## REQUIRED WORK
First find the line with "def le24 (b0" in the entries below, then set down exactly every line through the line with "40_crc_engine R203. -/", that line included.

## SOURCE INFORMATION

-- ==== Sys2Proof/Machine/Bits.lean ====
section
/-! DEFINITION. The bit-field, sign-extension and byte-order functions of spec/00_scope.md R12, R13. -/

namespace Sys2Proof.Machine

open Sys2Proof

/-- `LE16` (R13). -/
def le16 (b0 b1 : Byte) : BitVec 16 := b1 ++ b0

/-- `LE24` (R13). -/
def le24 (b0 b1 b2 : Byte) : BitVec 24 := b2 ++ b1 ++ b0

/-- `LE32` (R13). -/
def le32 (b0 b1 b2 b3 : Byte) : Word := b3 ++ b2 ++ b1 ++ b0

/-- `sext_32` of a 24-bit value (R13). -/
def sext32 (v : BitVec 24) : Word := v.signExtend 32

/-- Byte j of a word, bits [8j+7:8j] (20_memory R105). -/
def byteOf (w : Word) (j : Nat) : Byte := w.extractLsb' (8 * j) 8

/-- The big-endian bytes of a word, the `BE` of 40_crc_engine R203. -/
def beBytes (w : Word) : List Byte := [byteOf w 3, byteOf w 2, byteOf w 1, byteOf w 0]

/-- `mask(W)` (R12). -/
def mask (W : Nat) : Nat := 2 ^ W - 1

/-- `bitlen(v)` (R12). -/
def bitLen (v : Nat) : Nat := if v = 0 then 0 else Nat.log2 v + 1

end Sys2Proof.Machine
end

## RESULT FOR THIS TASK
def le24 (b0 b1 b2 : Byte) : BitVec 24 := b2 ++ b1 ++ b0

/-- `LE32` (R13). -/
def le32 (b0 b1 b2 b3 : Byte) : Word := b3 ++ b2 ++ b1 ++ b0

/-- `sext_32` of a 24-bit value (R13). -/
def sext32 (v : BitVec 24) : Word := v.signExtend 32

/-- Byte j of a word, bits [8j+7:8j] (20_memory R105). -/
def byteOf (w : Word) (j : Nat) : Byte := w.extractLsb' (8 * j) 8

/-- The big-endian bytes of a word, the `BE` of 40_crc_engine R203. -/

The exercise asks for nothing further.